Bridges are subject to loads. Some loads are known as dead loads. These are loads that are made up of the weight of the structure itself. Another load is known as the live load. This load is made up of the weight of the traffic on the bridge. Another load is the weather load. It is the load that is caused by the wind and other weather-related activity. When a bridge is designed, all of these loads must be taken into account. If they are not all properly balanced, the bridge will not stand.
Depending upon the type of bridge, the loads that are put upon the bridge result in forces that are specific to the design of the bridge. In a suspension bridge, the dead load and live load produce tension on the cables. Tension is a pulling force(<– –>). In a suspension bridge, the towers exert compression. Compression is the squeezing force (–> <–) that acts against the tension. You can see the compression forces on the towers marked in red. The towers are able to exert this force because they are secure on footings well beneath the soil beneath the water. The tension of the horizontal cables helps to hold the towers in place, too. As the towers push back on the cables, a balance is reached. This balance must be maintained in the face of not only a dead load, but a live load and a weather load, too.
You’ll also notice that the suspension cables that go from shore to shore are anchored at the banks or further back. This results in a finite amount of cable that passes up and over the towers. The shape of the horizontal suspension cables forms a parabola because the cables from those cables to the deck of the bridge are spaced evenly. This uniform placement is important because it ensures an equal distribution of the dead load of the bridge.

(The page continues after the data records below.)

/-- A format T word fails code 0x07. -/
def badTensorWord (p : Plan) (v : VariantRec) (a : WordAt) : Bool :=
  let w := a.word
  let op := wOp w
  let slots := wordSlots w
  let isTable := fun (role : Nat) => role = 3 && [0x22, 0x32, 0x33, 0x41, 0x63].contains op
  slots.any (fun sl =>
    let d := p.tensor sl.2
    decide (p.descs.length ≤ sl.2) || !descOk d (isTable sl.1) a.counts.length || !ownOk p d a.counts ||
    (d.fmt = 4 && !(op = 0x43 && sl.1 = 4)) || (d.own = 2 && !regionUseOk p v.engine op sl.1 d)) ||
  !opcodeOk p v.engine w ||
  (wDst w != 0xFFF && (slots.filter fun sl => sl.1 != 0).any fun sl =>
    operandsMeet (p.tensor (wDst w)) (p.tensor sl.2) a.counts &&
    !(sl.1 = 1 && mayInPlace op && inPlace (p.tensor (wDst w)) (p.tensor sl.2)))

/-- A plan move fails code 0x07 at some iteration (R93, R94, R142, R185). -/
def badMoveWord (p : Plan) (a : WordAt) : Bool :=
  let w := a.word
  let bits := moveBits (p.slot (wDst w)) (p.slot (wDst w + 1))
  let d := moveDesc bits
  let n := a.inner
  let inT0 := fun (x : Nat) => decide (x + d.bytes ≤ 0x300_0000)
  let inT1 := fun (x : Nat) => decide (p.hdr.t1Base ≤ x) && decide (x + d.bytes ≤ p.hdr.t1Base + p.hdr.t1Foot)
  let inC := fun (x : Nat) => decide (p.hdr.constBase ≤ x) && decide (x + d.bytes ≤ p.hdr.constBase + p.hdr.constLen)
  let ends := fun (base step : Nat) (f : Nat → Bool) => f base && f (base + (n - 1) * step * 64)
  decide (p.descs.length ≤ wDst w + 1) || moveBadEncoding bits || d.len = 0 || d.owner != 64 || d.dst % 64 != 0 ||
  (d.kind != 2 && d.src % 64 != 0) ||
  (if d.kind = 1 then !ends d.src (wSrcStep w) inC || !ends d.dst (wDstStep w) inT0
   else (d.kind = 0 && !ends d.src (wSrcStep w) fun x => inT0 x || inT1 x) ||
     !ends d.dst (wDstStep w) (fun x => inT0 x || inT1 x) ||
     (List.range n).any fun i => rangesMeet (d.dst + i * wDstStep w * 64) d.bytes p.hdr.constBase p.hdr.constLen)

/-- The values of a list are all equal. -/
def allEq {α : Type} [DecidableEq α] : List α → Bool
  | [] => true
  | x :: xs => xs.all (· = x)

/-- A region's uses break R262. -/
def badRegion (p : Plan) (r : Nat) : Bool :=
  let us := p.uses.filter fun u => u.desc.region = r
  let parts := us.filter fun u => u.desc.part < 3
  let flat := us.any fun u => u.desc.part = 3 && !(u.desc.offset = 0 && u.desc.rows = 1 && u.desc.cols = 16 && u.desc.fmt = 3)
  let g := p.geom r
  let vals := us.filter fun u => u.op = 0x72 && bitOf u.mod 3 && u.role = 0
  (!parts.isEmpty && flat) || !allEq (parts.map fun u => u.desc.cols) ||
  !allEq ((us.filter fun u => u.desc.part = 1).map fun u => u.desc.fmt) ||
  !allEq ((us.filter fun u => u.desc.part = 2 && (u.engine = 16 || u.engine = 17)).map fun u => (u.desc.rows, u.desc.shiftBits)) ||
  (g.summarised && (g.d = 32 || decide (16 < g.aMax))) || !allEq (vals.map fun u => (u.aShift, u.mod % 4)) ||
  (g.keyPath && g.valPath && us.any fun u => appendSum us false u.engine u.variant != appendSum us true u.engine u.variant &&
    !(p.variants.any fun v => v.engine != u.engine && appendSum us true v.engine v.variant + appendSum us false v.engine v.variant != 0))

/-- Code 0x07. -/
def bad07 (p : Plan) : Bool :=
  p.allWords.any (fun vw => (withLoops vw.2 0 []).any fun a =>
    if isTensorOp a.word then badTensorWord p vw.1 a else if wOp a.word = 0x80 then badMoveWord p a else false) ||
  p.regions.any (badRegion p)

/-! ### Codes 0x08 to 0x0A -/

/-- Cycles of a time in µs at an engine's budget clock (Table 4-3): the Flail 800 MHz, the Quern 400 MHz, the Glume
600 MHz, every other engine 1.2 GHz. -/
def budgetLimit (e us : Nat) : Nat := us * (if e = 30 then 800 else if e = 31 then 400 else if e = 32 then 600 else 1200)

/-- Code 0x08 (R122, R144). -/
def bad08 (rd : Reader) (p : Plan) : Bool :=
  let sec := ((findSection (readDir rd) 3).map Prod.snd).getD ⟨0, 0, 0, 0, 0⟩
  decide (sec.length < 16 * sec.count) ||
  (recordOffsets sec 0 16).any (fun o => decide (1 < rd (o + 2) 1) || rd (o + 12) 4 != 0) ||
  p.variants.any (fun v =>
    !(p.hdr.engines.contains v.engine) || decide (7 < v.variant) || v.capacity = 0 || decide (p.hdr.rows < v.capacity) ||
    v.length = 0 || decide (4096 < v.length) || !p.inStream v || (p.words v).getLast? != some 0 ||
    v.budget = 0 || decide (0x0FFF_FFFF < v.budget) ||
    decide (budgetLimit v.engine (if v.shed then p.hdr.wShed else p.hdr.work) < v.budget)) ||
  p.variants.zipIdx.any (fun a => p.variants.zipIdx.any fun b => a.2 < b.2 && a.1.engine = b.1.engine &&
    (a.1.variant = b.1.variant || rangesMeet a.1.start a.1.length b.1.start b.1.length))

/-- The largest amount that the variants of one engine post to a knot. -/
def Plan.engineMax (p : Plan) (e k : Nat) : Nat :=
  (p.posts.filter fun r => r.engine = e && r.knot = k).foldl (fun m r => max m r.total) 0

/-- Code 0x09 (R126). -/
def bad09 (rd : Reader) (p : Plan) : Bool :=
  let sec := ((findSection (readDir rd) 4).map Prod.snd).getD ⟨0, 0, 0, 0, 0⟩
  decide (sec.length < 128 + 8 * sec.count) ||
  (recordOffsets sec 128 8).any (fun o => rd (o + 3) 1 != 0 || rd (o + 6) 2 != 0 || decide (63 < rd (o + 2) 1)) ||
  p.posts.any (fun r => match p.variants.find? fun v => v.engine = r.engine && v.variant = r.variant with
    | none => true
    | some v => p.postTotal v r.knot != r.total) ||
  p.variants.any (fun v => (List.range 64).any fun k =>
    p.postTotal v k != 0 && (p.posts.filter fun r => r.engine = v.engine && r.variant = v.variant && r.knot = k).length != 1) ||
  (List.range 64).any (fun k => decide (65535 < p.knotStart.getD k 0 + sumTo 33 fun e => p.engineMax e k))

/-- The reads of a plan are covered by its residency contracts (R264). -/
def contractsCover (p : Plan) : Bool :=
  let has := fun (r k n : Nat) => p.contracts.any fun c => c.region = r && c.kind = k && decide (n ≤ c.n)
  p.uses.all (fun u =>
    let r := u.desc.region
    if (u.op = 0x40 || u.op = 0x43) && u.role = 2 then
      if bitsOf u.mod 4 2 = 1 then has r 0 0 || has r 1 (p.geom r).lkMax else has r 0 0
    else if u.op = 0x42 && u.role = 2 then has r 2 0
    else true) &&
  (p.pinnedSlots.isEmpty || p.contracts.any fun c => c.kind = 3)

/-- Code 0x0A (R131, R132, R264). -/
def bad0A (rd : Reader) (p : Plan) : Bool :=
  let dir := readDir rd
  let s5 := ((findSection dir 5).map Prod.snd).getD ⟨0, 0, 0, 0, 0⟩
  let s6 := ((findSection dir 6).map Prod.snd).getD ⟨0, 0, 0, 0, 0⟩
  decide (s5.length < 16 * s5.count) || decide (s6.length < 8 * s6.count) ||
  (recordOffsets s5 0 16).any (fun o => rd (o + 14) 2 != 0) ||
  p.stages.any (fun b => b.base % 64 != 0 || b.size % 64 != 0 || b.size = 0 || decide (0x300_0000 < b.base + b.size) ||
    decide (63 < b.fill) || decide (63 < b.drain) || rangesMeet b.base b.size p.hdr.rowMap 128 ||
    p.ranges.any fun r => r.1.own != 3 && r.1.own != 4 && rangesMeet b.base b.size r.2.1 r.2.2) ||
  p.stages.zipIdx.any (fun a => p.stages.zipIdx.any fun b => a.2 < b.2 && rangesMeet a.1.base a.1.size b.1.base b.1.size) ||
  p.contracts.any (fun c => decide (3 < c.kind) || decide (63 < c.region) || (c.kind != 1 && c.n != 0)) ||
  (recordOffsets s6 0 8).any (fun o => rd (o + 2) 2 != 0) || !contractsCover p

/-- The checks made on the header before anything moves (R145 step 1): the code and the section of the first that fails.
(DEDUCED, unsafe: notes/assumptions/55.md) -/
def State.checkFirst (s : State) (rd : Reader) (supplied : Nat) : Option (Nat × Nat) :=
  if s.pendingPlan.isSome || s.load.isSome then some (0x0B, 0xFF)
  else if bad01 rd supplied then some (0x01, 0xFF)
  else if rd 4 2 != 1 then some (0x02, 0xFF)
  else match bad03 rd with
    | some i => some (0x03, i)
    | none => if s.bad05 rd then some (0x05, 0xFF) else none

/-- The checks made on the copied image (R145 step 4). `sig` says whether the signature passes (R118).
(DEDUCED, unsafe: notes/assumptions/55.md) -/
def State.checkImage (s : State) (rd : Reader) (sig : Bool) : Option (Nat × Nat) :=
  let dir := readDir rd
  let p := readPlan rd
  if !sig then some (0x04, sectionIndex dir 15)
  else if s.bad06 rd p then some (0x06, sectionIndex dir 1)
  else if bad07 p then some (0x07, sectionIndex dir 2)
  else if bad08 rd p then some (0x08, sectionIndex dir 3)
  else if bad09 rd p then some (0x09, sectionIndex dir 4)
  else if bad0A rd p then some (0x0A, if (findSection dir 5).isSome then sectionIndex dir 5 else sectionIndex dir 6)
  else none

end Sys2Proof.Machine
end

Let’s look at this in a less scientific way. Suppose the trees available for the ropes to tie the hammock were not as tall as we’d like, or we did not know how to tie a strong knot. We could make a terrific loop, but not a terrific knot for the purposes of suspending a hammock. We could put the rope over the branch – see how it is not straight and tall – and then secure it some distance away with a stake. This would mean that the rope at either ends of the hammock went up and over a standing structure (in this case, a tree trunk that was not straight up and down) and was supported by a stake driven through the loop at the end of the rope. This is the same idea behind the wires that are secured at an anchorage before going up and over a tower. In this case, there are two simple suspenders, rather than a series of suspenders hanging down from the looping wire, but you get the idea!